Why dogs are better than children

1. Puppies are cheaper than babies.

The going price for babies on the Internet is as much as US$15,000, according to this CNN story. Unicef reckons that the international trade in human babies is worth as much as US$25 million a year, with some parents prepared to pay as much as US$20,000 to secure a choice specimen of babyhood.

Puppies can be had for free from your local pound. Even if you want to buy a purebred puppy from a reputable breeder, you'll probably pay no more than a few hundred bucks.

2. With babies, you don't have a choice of breeds or bloodlines.

One of the most fun things about choosing a dog is that you get to choose between hundreds of breeds, each with its own physical characteristics and temperament. If you want a baby that's not the exact same breed as you are, the best you can do is crossbreed and make a mongrel in the process.

Similarly, with babies you're stuck with the questionable contents of your own gene pool. Any registered dog breeder can provide you with comprehensive, verifiable information about your puppy's family history. You may be a bitser but your dog doesn't have to be.

3. Getting a puppy won't give you stretch marks.

Women: you don't have to kiss your youthful figure goodbye just because you need to hear the pitter-patter of tiny feet around your home (extra bonus: you get twice as many tiny feet). You also won't have to endure morning sickness, midnight cravings, post-natal depression or hours of painful labour. You will not visibly lactate every time a dog barks in your neighbourhood, either.

4. Puppies can be housetrained.

You will never have to change your puppy's nappies. With careful housetraining, an eight-week-old puppy can be taught to go out back in a week. True, they'll never learn to use the toilet, but imagine how easy parenthood would be if human babies could be taught to crawl through a flap in the door and shit in the yard?

5. You don't have to put your puppy through university.

You also don't have to buy a puppy the latest clothes, music, or video games. Apart from a little obedience training, there are few educational costs associated with dog ownership. Your puppy will never ask to borrow the keys to your car, and will never call you in the middle of the night to tell you they've wrecked it. A puppy will not insist on playing heavy metal music at an ear-shattering volume in your house, nor spend it's entire adolescence on the telephone while you are expecting an important call.

After a lifetime of gently introducing puppy to progressive ideas and paying for a university education, a puppy will not repay you by joining the Liberal Party and becoming a real-estate agent.

6. It's permitted - indeed encouraged - to render your puppy sterile at an early age.

Parents of teenage children will immediately understand the attraction. Just imagine how easily you'd sleep tonight would be if young Jason or Britney had had their gonads removed when they were six months old.

You can also have your puppy microchipped, and force it to wear a collar tag listing its name, address and your phone number, so that it can be immediately returned to you should it stray.

7. Dogs live twelve, fifteen years at most.

Which, when you think about it, is about the point at which most parents begin to really regret having kids. Even if you grow tired of little Rover, there's no shame in putting him up for adoption after a few years trial run. Children, however, tend to harbour grievances against their parents if they do this.

Chances are, you will outlive your dog. You will get to see it grow from a gangly puppy into a responsible, protective adult, you will nurse it through its senescence and it will pass away loving you as much as it did the day you brought it home. You don't get this kind of closure with kids.

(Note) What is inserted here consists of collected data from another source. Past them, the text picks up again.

/-- FRAME_COPY_DONE (R80, R222): a table frame's copy first raises the counts of its blocks. -/
def execFrameCopyDone (s : State) : Res :=
  .next <| match s.copies.find? fun c => c.n = s.ev.who with
    | some c =>
      if !s.writeDone c.write then s
      else runM (do
        raiseCounts (homeDie c.old) c.n (kvCounts (s.frameDesc c.fresh).kv (s.frameImg c.fresh))
        modify fun s => ((s.dropFault (.device c.n)).dropRequests (.device c.n)).endCopy c)
        (fun sub va s => s.failCopy c sub va) (fun _ s => s) s
    | none => s

end Sys2Proof.Machine
end

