/-- Functions of major 0x34 (R405). -/
def decodeVperm (x : FmtV) : Except IllegalCode Instr :=
  match x.f with
  | 0x00 => .ok (.vperm x.d x.a x.b x.m x.t x.l)
  | 0x01 => need .rsvField (x.b.extractLsb' 0 1 == 0) (.vbcastg x.d (x.a ++ x.b.extractLsb' 1 2) x.m x.t x.l)
  | 0x02 => need .rsvField (x.b.extractLsb' 0 1 == 0 && x.m == 0) (.vmovg x.d (x.a ++ x.b.extractLsb' 1 2) x.t x.l)
  | 0x03 => need .rsvField (x.a == 0 && x.b == 0) (.viota x.d x.m x.t x.l)
  | 0x04 => need .rsvField (x.b == 0) (.vbcast x.d x.a x.m x.t x.l)
  | 0x05 => need .rsvField (x.b == 0) (.vcompress x.d x.a x.m x.t x.l)
  | _ => .error .func

/-- Functions of major 0x35 (R406, R407). -/
def decodeVmask (x : FmtV) : Except IllegalCode Instr :=
  match x.f with
  | 0x00 | 0x01 | 0x02 | 0x03 | 0x04 | 0x05 =>
    need .rsvField (x.d.extractLsb' 2 1 == 0) (.vcmp (x.d.extractLsb' 0 2) x.a x.b x.m x.t x.l (x.f.extractLsb' 0 3))
  | 0x08 | 0x09 | 0x0A | 0x0B | 0x0C =>
    need .rsvField (x.d.extractLsb' 2 1 == 0) (.vfcmp (x.d.extractLsb' 0 2) x.a x.b x.m x.t x.l (x.f.extractLsb' 0 3))
  | 0x10 => need .rsvField (x.d.extractLsb' 2 1 == 0 && x.a.extractLsb' 2 1 == 0 && x.b.extractLsb' 2 1 == 0 && x.m == 0 && x.t == 0) (.vmand (x.d.extractLsb' 0 2) (x.a.extractLsb' 0 2) (x.b.extractLsb' 0 2) x.l)
  | 0x11 => need .rsvField (x.d.extractLsb' 2 1 == 0 && x.a.extractLsb' 2 1 == 0 && x.b.extractLsb' 2 1 == 0 && x.m == 0 && x.t == 0) (.vmor (x.d.extractLsb' 0 2) (x.a.extractLsb' 0 2) (x.b.extractLsb' 0 2) x.l)
  | 0x12 => need .rsvField (x.d.extractLsb' 2 1 == 0 && x.a.extractLsb' 2 1 == 0 && x.b.extractLsb' 2 1 == 0 && x.m == 0 && x.t == 0) (.vmxor (x.d.extractLsb' 0 2) (x.a.extractLsb' 0 2) (x.b.extractLsb' 0 2) x.l)
  | 0x13 => need .rsvField (x.d.extractLsb' 2 1 == 0 && x.a.extractLsb' 2 1 == 0 && x.b == 0 && x.m == 0 && x.t == 0) (.vmnot (x.d.extractLsb' 0 2) (x.a.extractLsb' 0 2) x.l)
  | 0x18 => need .rsvField (x.d == 0 && x.b.extractLsb' 0 1 == 0) (.vmpopc (x.a ++ x.b.extractLsb' 1 2) x.m x.t x.l)
  | 0x19 => need .rsvField (x.d == 0 && x.b.extractLsb' 0 1 == 0) (.vmfirst (x.a ++ x.b.extractLsb' 1 2) x.m x.t x.l)
  | _ => .error .func

/-- Functions of major 0x37 (R419). -/
def decodeVgen (x : FmtV) : Except IllegalCode Instr :=
  match x.f with
  | 0x00 => need .operand (x.t == 5) (.vpen x.d x.a x.b x.m x.l)
  | 0x01 => need .operand (x.t == 5) (.vbias x.d x.a x.b x.m x.l)
  | 0x02 => need2 (x.a == 0 && x.b == 0) (x.t == 5) (.vban x.d x.m x.l)
  | 0x03 => need .operand (x.t == 5) (.vsamp x.d x.a x.b x.m x.l)
  | 0x04 => need .operand (x.t == 5) (.vrng x.d x.a x.b x.m x.l)
  | 0x05 => need .operand (x.t == 5) (.vacc x.d x.a x.b x.m x.l)
  | 0x06 => need .operand (x.t == 5) (.vresid x.d x.a x.b x.m x.l)
  | 0x07 => need2 (x.m == 0) (x.t == 3) (.vtree x.d x.a x.b x.l)
  | 0x08 => need2 (x.m == 0) (x.t == 2) (.vmatch x.d x.a x.b x.l)
  | 0x09 => need2 (x.a == 0) (x.t == 5) (.vsoftT x.d x.b x.m x.l)
  | 0x0A => need2 (x.a == 0) (x.t == 5) (.vsoftW x.d x.b x.m x.l)
  | _ => .error .func
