-- ==== Sys2Proof/Machine/LinkDev.lean ====
section
/-! DEFINITION. Brynry packets that come in (R23–R35, R177, R178, R180): requests at their destination, responses, time-outs,
ports and credits. -/

namespace Sys2Proof.Machine

/-! ### Requests that have come in -/

def State.modIn (s : State) (n : Nat) (f : Inbound → Inbound) : State :=
  { s with inbox := s.inbox.map fun (e : Inbound) => if e.n = n then f e else e }
def State.dropIn (s : State) (n : Nat) : State := { s with inbox := s.inbox.filter fun (e : Inbound) => e.n ≠ n }

/-- The packet of an entry. -/
def Inbound.pkt (e : Inbound) : Packet := e.args.pkt

/-- The step's own request is forgotten: its faults and its questions to others. -/
def State.endIn (s : State) (n : Nat) : State := ((s.dropFault (.device n)).dropRequests (.device n)).dropIn n

/-- Adds one to the requests performed for a source die (R35). -/
def State.countPerformed (s : State) (die : Nat) (p : Packet) : State :=
  let key := Packet.src p * 4 + Packet.srcDie p
  s.modDie die fun d => { d with performed := d.performed.put key ((d.performed.getD key 0 + 1) % 2 ^ 48) }

/-- Answers a request, which is dealt with (R31) and counts as performed (R35). -/
def State.answerIn (s : State) (e : Inbound) (status : Byte) (fs : List (Nat × Nat × Nat)) (data : List Byte) : State :=
  let s := (s.endIn e.n).countPerformed e.args.who e.pkt
  s.sendLink e.args.who (Packet.reply e.pkt s.pkgid.toNat status fs data)

/-- A WRITE whose writes have all been performed counts as performed (R35). -/
def State.settleInbox (s : State) : State :=
  (s.inbox.filter fun (e : Inbound) => e.kind == 2 && e.stage == 1 && s.allPerformed e.n).foldl
    (fun s e => (s.endIn e.n).countPerformed e.args.who e.pkt) s

/-! ### Field limits (R29, R30, R32) -/

/-- The common header breaks a limit. -/
def headBad (p : Packet) : Bool :=
  p.head.length != 64 || p.data.length != 64 * Packet.len p || decide (64 < Packet.len p) || rd p.head 2 1 / 32 != 0 ||
    rd p.head 3 1 != 0 || decide (0xFFF < Packet.tag p) || rd p.head 0xC 4 != 0 || decide (2 ≤ Packet.cls p)

/-- The place of a MSG or STRAND is none. -/
def placeBad (p : Packet) : Bool :=
  decide (4 ≤ Packet.fld p 0x10 1 ∨ 40 ≤ Packet.fld p 0x11 1 ∨ 4 ≤ Packet.fld p 0x12 1)

/-- LEN does not fit BYTES, which may stand in the header flit. -/
def inlineLenBad (p : Packet) : Bool :=
  let n := Packet.fld p 0x18 4
  Packet.len p != (if n ≤ 32 then 0 else ceilDiv n 64)

/-- A request breaks a limit of R29 or R30 (R32). DESIGN CHOICE: the address of an AMO that is not aligned to its SIZE, for
which the table has no limit, counts as a broken one (log entry 50). -/
def requestBad (p : Packet) : Bool :=
  let n := Packet.fld p 0x18 4
  headBad p || match Packet.type p with
    | 1 => Packet.fld p 0x17 1 != 0 || decide (n = 0 ∨ 4096 < n) || Packet.len p != 0
    | 2 => Packet.fld p 0x17 1 != 0 || decide (n = 0 ∨ 4096 < n) || inlineLenBad p
    | 3 => Packet.fld p 0x17 1 != 0 || decide (11 < Packet.fld p 0x18 1) || decide (1 < Packet.fld p 0x19 1) || Packet.len p != 0 ||
        Packet.fld p 0x10 8 % (if Packet.fld p 0x19 1 = 0 then 4 else 8) != 0
    | 4 => placeBad p || decide (16 ≤ Packet.fld p 0x13 1) || decide (n < 8 ∨ 256 < n) || n % 8 != 0 || inlineLenBad p ||
        (decide (n ≤ 32) && (p.head.drop (0x20 + n)).any (· != 0))
    | 5 => placeBad p || decide (1 < Packet.fld p 0x13 1) || Packet.len p != (if Packet.fld p 0x13 1 = 0 then 2 else 10)
    | 6 => Packet.len p != 0
    | 7 => Packet.len p != 64 || Packet.fld p 0x18 4 % 4096 != 0 || decide (65536 ≤ Packet.fld p 0x18 4)
    | 8 => Packet.len p != 64 || Packet.fld p 0x20 8 % 4096 != 0 || decide (65536 ≤ Packet.fld p 0x20 8)
    | 9 => Packet.len p != 0 || Packet.fld p 0x16 2 != 0
    | _ => true

/-- The data of a WRITE or MSG. -/
def Packet.payload (p : Packet) : List Byte :=
  let n := Packet.fld p 0x18 4
  if n ≤ 32 then (p.head.drop 0x20).take n else p.data.take n

/-- The address of a request, and its tenant as an accessor (R30). -/
def Packet.va (p : Packet) : Dword := dw (Packet.fld p 0x10 8)
def Inbound.whoIs (e : Inbound) : Who := whoUnit e.args.who (Packet.tenant e.pkt) (.device e.n) e.n

/-- Unknown tenant, or an address outside the tenant's region (R31). DESIGN CHOICE: TENANT 0 names no tenant, so READ, WRITE, AMO
and the stream transfers are denied with it, while MSG and STRAND, which use no address space, pass (log entry 50). -/
def State.denied (s : State) (p : Packet) : Bool :=
  let known := (s.tenant? (Packet.tenant p)).isSome
  match Packet.type p with
  | 1 | 2 | 3 => !known || regionOf (Packet.va p) != .tenant
  | 6 | 7 => !known
  | 4 | 5 => Packet.tenant p != 0 && !known
  | _ => false

/-- What a packet names, which keeps the requests of one source to it in order (R27): lines, a core, or a stream. -/
def Packet.object (p : Packet) : Nat × Nat × Nat :=
  match Packet.type p with
  | 1 | 2 => (1, Packet.fld p 0x10 8 / 64, ceilDiv (Packet.fld p 0x10 8 % 64 + Packet.fld p 0x18 4) 64)
  | 3 => (1, Packet.fld p 0x10 8 / 64, 1)
  | 4 | 5 => (2, Packet.fld p 0x10 1 * 160 + Packet.fld p 0x11 1 * 4 + Packet.fld p 0x12 1, 1)
  | 6 | 7 => (3, Packet.fld p 0x10 4, 1)
  | 8 => (4, Packet.fld p 0x28 8 / 64, 64)
  | t => (t, 0, 0)

/-- An earlier request of the same source die to the same object is not yet dealt with (R27). -/
def State.inBlocked (s : State) (e : Inbound) : Bool :=
  (s.inbox.takeWhile fun (x : Inbound) => x.n != e.n).any fun x =>
    let a := Packet.object x.pkt
    let b := Packet.object e.pkt
    decide (x.kind < 9) && Packet.src x.pkt == Packet.src e.pkt && Packet.srcDie x.pkt == Packet.srcDie e.pkt && a.1 == b.1 &&
      rangesMeet a.2.1 a.2.2 b.2.1 b.2.2 && !(x.kind == 2 && x.stage == 1)

/-- Deals with a request as far as it can go (R26, R32). -/
def State.serveIn (s : State) (e : Inbound) (f : Inbound → M Unit) : State :=
  let p := e.pkt
  let refuse := fun (st : Byte) (s : State) =>
    if Packet.type p = 2 then
      let s := (s.endIn e.n).countPerformed e.args.who p
      if st = 4 then s.modDie e.args.who fun d => { d with linkErr := d.linkErr + 1 } else s
    else s.answerIn e st [] []
  if requestBad p then refuse 4 s
  else if s.denied p then refuse 1 s
  else if s.inBlocked e then s
  else runM (f e) (fun sub _ s => refuse (if 1 ≤ sub.toNat ∧ sub.toNat < 8 then sub else 2) s) (fun _ s => s) s
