-- ==== Sys2Proof/Machine/Vector.lean ====
section
/-! DEFINITION. Vector instructions (R393–R408): each reads its sources when it issues into its core's vector dispatch queue
(R256) and leaves its result outstanding. -/

namespace Sys2Proof.Machine

/-! ### Common forms (R393) -/


/-- A vector instruction that is no memory access: `f` gives its fills from the sources as read at issue. -/
def vecOp (i : Instr) (l : BitVec 4) (reads dests : List RegRef) (f : Slot → List Fill) : State → Res :=
  longOp { instr := i, reads := reads, hold := State.vecFull, vec := true } l dests fun s => .vector (f (s.slot s.focus))

/-- A mask other than m0 is read, and with it vd, whose inactive elements stay (R393). -/
def keepReads (d : BitVec 3) (m : BitVec 2) : List RegRef := if m = 0 then [] else [.m m, .v d]

/-- A vector instruction that gives each active element of vd a value and keeps the others. -/
def vecMap (i : Instr) (d : BitVec 3) (srcs : List RegRef) (m : BitVec 2) (l : BitVec 4) (w : Nat)
    (f : Slot → Nat → Nat) : State → Res :=
  vecOp i l (srcs ++ keepReads d m) [.v d] fun x => [.v d (mapActive w (x.readM m) (x.readV d) (f x))]

/-- An operation of two elements of `w` bits. -/
def vecBin (i : Instr) (d a b : BitVec 3) (m : BitVec 2) (l : BitVec 4) (w : Nat) (f : Nat → Nat → Nat) : State → Res :=
  vecMap i d [.v a, .v b] m l w fun x e => f (elem (x.readV a) w e) (elem (x.readV b) w e)

/-- An operation of one element of `w` bits. -/
def vecUn (i : Instr) (d a : BitVec 3) (m : BitVec 2) (l : BitVec 4) (w : Nat) (f : Nat → Nat) : State → Res :=
  vecMap i d [.v a] m l w fun x e => f (elem (x.readV a) w e)

/-! ### VALU (R396) -/

/-- The integer operations of R396 on patterns of `w` bits. -/
def valu (op w x y : Nat) : Nat :=
  match op with
  | 0 => x + y
  | 1 => ofI w (toI w x - toI w y)
  | 2 => x * y
  | 3 => ofI w (toI w x * toI w y / 2 ^ w)
  | 4 => x * y / 2 ^ w
  | 5 => x &&& y
  | 6 => x ||| y
  | 7 => x ^^^ y
  | 8 => x * 2 ^ (y % w)
  | 9 => x / 2 ^ (y % w)
  | 10 => ofI w (toI w x / 2 ^ (y % w))
  | 11 => if toI w x < toI w y then x else y
  | 12 => if toI w y < toI w x then x else y
  | 13 => min x y
  | 14 => max x y
  | 15 => clampI w true (toI w x + toI w y)
  | 16 => clampI w false ((x : Int) + (y : Int))
  | 17 => clampI w true (toI w x - toI w y)
  | _ => clampI w false ((x : Int) - (y : Int))

/-- VADD (R396). -/
def execVadd (d a b : BitVec 3) (m : BitVec 2) (t : BitVec 3) (l : BitVec 4) : State → Res :=
  vecBin (.vadd d a b m t l) d a b m l (typeWidth t) (valu 0 (typeWidth t))

/-- VSUB (R396). -/
def execVsub (d a b : BitVec 3) (m : BitVec 2) (t : BitVec 3) (l : BitVec 4) : State → Res :=
  vecBin (.vsub d a b m t l) d a b m l (typeWidth t) (valu 1 (typeWidth t))

/-- VMUL (R396). -/
def execVmul (d a b : BitVec 3) (m : BitVec 2) (t : BitVec 3) (l : BitVec 4) : State → Res :=
  vecBin (.vmul d a b m t l) d a b m l (typeWidth t) (valu 2 (typeWidth t))

/-- VMULH (R396). -/
def execVmulh (d a b : BitVec 3) (m : BitVec 2) (t : BitVec 3) (l : BitVec 4) : State → Res :=
  vecBin (.vmulh d a b m t l) d a b m l (typeWidth t) (valu 3 (typeWidth t))

/-- VMULHN (R396). -/
def execVmulhn (d a b : BitVec 3) (m : BitVec 2) (t : BitVec 3) (l : BitVec 4) : State → Res :=
  vecBin (.vmulhn d a b m t l) d a b m l (typeWidth t) (valu 4 (typeWidth t))

/-- VAND (R396). -/
def execVand (d a b : BitVec 3) (m : BitVec 2) (t : BitVec 3) (l : BitVec 4) : State → Res :=
  vecBin (.vand d a b m t l) d a b m l (typeWidth t) (valu 5 (typeWidth t))

/-- VOR (R396). -/
def execVor (d a b : BitVec 3) (m : BitVec 2) (t : BitVec 3) (l : BitVec 4) : State → Res :=
  vecBin (.vor d a b m t l) d a b m l (typeWidth t) (valu 6 (typeWidth t))

/-- VXOR (R396). -/
def execVxor (d a b : BitVec 3) (m : BitVec 2) (t : BitVec 3) (l : BitVec 4) : State → Res :=
  vecBin (.vxor d a b m t l) d a b m l (typeWidth t) (valu 7 (typeWidth t))

/-- VSHL (R396). -/
def execVshl (d a b : BitVec 3) (m : BitVec 2) (t : BitVec 3) (l : BitVec 4) : State → Res :=
  vecBin (.vshl d a b m t l) d a b m l (typeWidth t) (valu 8 (typeWidth t))

/-- VSHR (R396). -/
def execVshr (d a b : BitVec 3) (m : BitVec 2) (t : BitVec 3) (l : BitVec 4) : State → Res :=
  vecBin (.vshr d a b m t l) d a b m l (typeWidth t) (valu 9 (typeWidth t))

/-- VSRA (R396). -/
def execVsra (d a b : BitVec 3) (m : BitVec 2) (t : BitVec 3) (l : BitVec 4) : State → Res :=
  vecBin (.vsra d a b m t l) d a b m l (typeWidth t) (valu 10 (typeWidth t))

/-- VMIN (R396). -/
def execVmin (d a b : BitVec 3) (m : BitVec 2) (t : BitVec 3) (l : BitVec 4) : State → Res :=
  vecBin (.vmin d a b m t l) d a b m l (typeWidth t) (valu 11 (typeWidth t))

/-- VMAX (R396). -/
def execVmax (d a b : BitVec 3) (m : BitVec 2) (t : BitVec 3) (l : BitVec 4) : State → Res :=
  vecBin (.vmax d a b m t l) d a b m l (typeWidth t) (valu 12 (typeWidth t))

/-- VMINN (R396). -/
def execVminn (d a b : BitVec 3) (m : BitVec 2) (t : BitVec 3) (l : BitVec 4) : State → Res :=
  vecBin (.vminn d a b m t l) d a b m l (typeWidth t) (valu 13 (typeWidth t))

/-- VMAXN (R396). -/
def execVmaxn (d a b : BitVec 3) (m : BitVec 2) (t : BitVec 3) (l : BitVec 4) : State → Res :=
  vecBin (.vmaxn d a b m t l) d a b m l (typeWidth t) (valu 14 (typeWidth t))

/-- VADDS (R396). -/
def execVadds (d a b : BitVec 3) (m : BitVec 2) (t : BitVec 3) (l : BitVec 4) : State → Res :=
  vecBin (.vadds d a b m t l) d a b m l (typeWidth t) (valu 15 (typeWidth t))

/-- VADDSN (R396). -/
def execVaddsn (d a b : BitVec 3) (m : BitVec 2) (t : BitVec 3) (l : BitVec 4) : State → Res :=
  vecBin (.vaddsn d a b m t l) d a b m l (typeWidth t) (valu 16 (typeWidth t))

8. You can have sex in front of your dogs without scarring them for life.

You can also get drunk and take drugs while they're around, forget to feed them every now and again, let them go months at a time without a bath, tie them up in the street while you go shopping, and leave them alone and unsupervised from an early age ... all without attracting the attention of the social services. Dogs won't discuss intimate details of your life with other dogs, and even if they do the other dogs won't be able to tell their humans what a pig you are.

9. It's OK to call your dog 'bitch'. Which is better than having your human children do it to you.

Your dog will never call you names, resent that you don't make as much money as their friends' parents, or put you in a retirement home. Your dog will accept discipline when you give it, and will learn from its mistakes.

Puppies have long memories when it comes to important things, like: it's not OK to go through the garbage, no matter how good it smells; but very short memories for unimportant things like: I was just going through the garbage and that bitch/bastard yelled at me. Human children are the exact reverse.